“Dexterous Magnetic Manipulation of Conductive Non-Magnetic Objects”, 2021-10-20 ():
Dexterous magnetic manipulation of ferromagnetic objects is well established, with 3 to 6° of freedom possible depending on object geometry1. There are objects for which non-contact dexterous manipulation is desirable that do not contain an appreciable amount of ferromagnetic material but do contain electrically conductive material.
Time-varying magnetic fields generate eddy currents in conductive materials, with resulting forces and torques due to the interaction of the eddy currents with the magnetic field. This phenomenon has previously been used to induce drag to reduce the motion of objects as they pass through a static field, or to apply force on an object in a single direction using a dynamic field, but has not been used to perform the type of dexterous manipulation of conductive objects that has been demonstrated with ferromagnetic objects.
Here we show that manipulation, with 6° of freedom, of conductive objects is possible by using multiple rotating magnetic dipole fields. Using dimensional analysis, combined with multiphysics numerical simulations and experimental verification, we characterize the forces and torques generated on a conductive sphere in a rotating magnetic dipole field.
With the resulting model, we perform dexterous manipulation in simulations and physical experiments.
Magnetic manipulation has the benefit of being contactless, which is particularly attractive when there is a risk of destructive collision between the manipulator and target. Such is the case with space debris, a considerable problem facing humanity owing to the Kessler syndrome.

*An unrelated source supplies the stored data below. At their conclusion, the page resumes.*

/-- Strings and Helea chains (R312 to R328): the derating each 100 ms, the pair tests, the string latches and their ends, the
boost and the pair in turn of a PWM period, all of them only where LSTR has power; frames, latches and checks of a chain. -/
def Obligations.LampsAndHelea : Prop :=
  ∀ (s : State) (n : Fin 16) (t : Nat), let c := stands s n t
    (c.lstrOn →
      (∀ (a b : Nat) (k : Int), (a < 50 ∨ 2000000 < a) → (b < 50 ∨ 2000000 < b) →
        c.setOn Reg.LMP_S_CFG_SRC_A = false → c.setOn Reg.LMP_S_CFG_SRC_B = false →
        (∀ g ∈ c.lamps.derGt, g + 100000000 ≤ c.gt) →
        let x := (((c.mapLamps fun l => { l with ntcA := true, ntcB := true, derGt := some c.gt }).wrI Reg.LMP_S_TEMP_DIE k).wrI
          Reg.LMP_S_TEMP_TA c.lamps.tempA).wrI Reg.LMP_S_TEMP_TB c.lamps.tempB
        SliceRuns (.deratingUpdate n a b k t) s n
          ((x.wr Reg.LMP_S_FACT_FA (x.factorA / 10)).wr Reg.LMP_S_FACT_FB (x.factorB / 10))) ∧
      (∀ (a b : Nat) (k : Int) (g : Nat), c.lamps.derGt = some g → c.gt < g + 100000000 →
        SliceRuns (.deratingUpdate n a b k t) s n c) ∧
      (∀ k : Fin 7, bit (c.set Reg.LMP_S_CFG_TEST_EN) k.val → c.lamps.pairGt[k] + 10000000000 ≤ c.gt →
        SliceRuns (.pairUntested n k t) s n (c.mapLamps fun l => { l with untested := setBit l.untested k.val true })) ∧
      (∀ k : Fin 8, c.strFits k.val → c.lamps.latch[k] = none →
        (10 ≤ c.lamps.lows[k] → SliceRuns (.stringOpen n k t) s n
          (((c.inc Reg.LMP_S_CNT_OPEN).latchStr (2 ^ k.val) 1).mapLamps fun l => { l with lows := l.lows.set k 0 })) ∧
        (c.lamps.lows[k] < 10 → SliceRuns (.stringOpen n k t) s n c)) ∧
      (∀ x : Int, c.lamps.hot = false → 135 < x → SliceRuns (.lampThermal n x t) s n
        ((c.mapLamps fun l => { l with hot := true }).latchStr (c.set Reg.LMP_S_CFG_STR_EN) 2)) ∧
      (∀ x : Int, x ≤ 125 → SliceRuns (.lampThermalClear n x t) s n
        ((c.mapLamps fun l => { l with hot := false }).unlatch fun k => c.lamps.latch[k] = some 2)) ∧
      (∀ (l : List (Fin 8 × Nat)) (fall : Nat), let b := c.boost l
        let k : Fin 7 := Fin.ofNat 7 b.lamps.pair
        (b.offWindow k = false → SliceRuns (.lampPwmPeriod n l fall t) s n
          (b.mapLamps fun x => { x with pair := b.nextPair })) ∧
        (b.offWindow k → bit (b.set Reg.LMP_S_CFG_TEST_EN) k.val →
          let y := (b.inc Reg.LMP_S_CNT_TEST).mapLamps fun x =>
            { x with untested := setBit x.untested k false, pairGt := x.pairGt.set k b.gt }
          let was := b.lamps.latch[k.castSucc] = some 0 ∧ b.lamps.latch[k.succ] = some 0
          let z := if 2000 < fall ∧ ¬was then (y.inc Reg.LMP_S_CNT_SHORT).latchStr (3 * 2 ^ k.val) 0 else y
          SliceRuns (.lampPwmPeriod n l fall t) s n (z.mapLamps fun x => { x with pair := z.nextPair })))) ∧
    (c.lstrOn = false → ∀ (a b : Nat) (x : Int) (k : Fin 7) (j : Fin 8) (l : List (Fin 8 × Nat)),
      ∀ i ∈ [Instr.deratingUpdate n a b x t, .pairUntested n k t, .stringOpen n j t, .lampThermal n x t,
        .lampThermalClear n x t, .lampPwmPeriod n l a t], SliceRuns i s n c) ∧
    (∀ p : Fin 2, SliceRuns (.heleaLatch n p t) s n
      (c.mapHel p fun h => { h with frame := h.frame.map fun f => { f with latched := decide (f.lam ≤ c.gt) } })) ∧
    (∀ (p : Fin 2) (m : Nat), let c := standsFiring s n t
      c.hcOn p → c.hels[p].frame = none → c.helShape p = some (m, false) → c.acts = [] → c.hels[p].swap = false →
      (c.latchesAt p (c.gt + helNs m) → SliceFires (.heleaFrameStart n p t) s n c
        (((c.emit (.helea p.val (c.hels[p].bytes p.val m))).inc fun n => Reg.HLC_CNT_FRAME n p.val).mapHel p fun h =>
          { h with
            frame := some {
              m := m, retest := false, lam := c.gt + helNs m, latched := false, checked := false, tail := h.tail p.val }
            count := (h.count + 1) % 65536 })) ∧
      (c.latchesAt p (c.gt + helNs m) = false → SliceFires (.heleaFrameStart n p t) s n c c)) ∧
    (∀ (p : Fin 2) (f : HFrame), c.hels[p].frame = some f →
      (f.checked → ∀ b k : Nat, SliceRuns (.chainCheck n p b k t) s n c) ∧
      (f.checked = false → c.hels[p].state = 1 →
        let a := c.mapHel p fun h => { h with frame := some { f with checked := true } }
        SliceRuns (.chainCheck n p 32 f.tail t) s n ((a.mapHel p fun h => { h with fails := 0 }).locateEnd p)))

Most artificial space objects are fabricated primarily from aluminium, a non-magnetic but conductive material on which forces and torques can be generated by inducing eddy currents. The most commonly proposed application of this phenomenon is detumbling satellites by applying a static magnetic field to a rotating target. There exist numerical solutions for induced forces and/or torques on spinning solid and thin-walled spheres in uniform and non-uniform magnetic fields. An alternative method of detumbling satellites uses rotating Halbach arrays near the target. Rotating Halbach arrays have also been proposed as a means of traversing the exterior of the International Space Station (modelled as an infinite flat plate) using forces induced by eddy currents. This technique is similar to that used in eddy-current separation of non-magnetic materials. Methods based on eddy currents are distinct from those based on diamagnetism or ferrofluid environments, neither of which are applicable to manipulation of objects at a distance.
Here we show that dexterous manipulation of conductive objects is achievable using multiple static (in position) magnetic dipole-field sources capable of continuous dipole rotation about arbitrary axes. We demonstrate manipulation with 6° of freedom (6-DOF manipulation) in numerical microgravity simulations and 3-DOF manipulation in experimental microgravity simulations. This manipulation does not rely on dynamic motion of the conductive object itself; rather, the manipulation can be performed quasistatically. Both electromagnet and permanent-magnet devices have been developed to serve as field sources capable of generating continuously rotating magnetic dipole fields about arbitrary axes. Rotating magnetic dipole fields have been used previously to remotely actuate ferromagnetic devices that transduce the resulting magnetic torque into some form of rotational motion, such as micromachines and magnetic capsule endoscopes.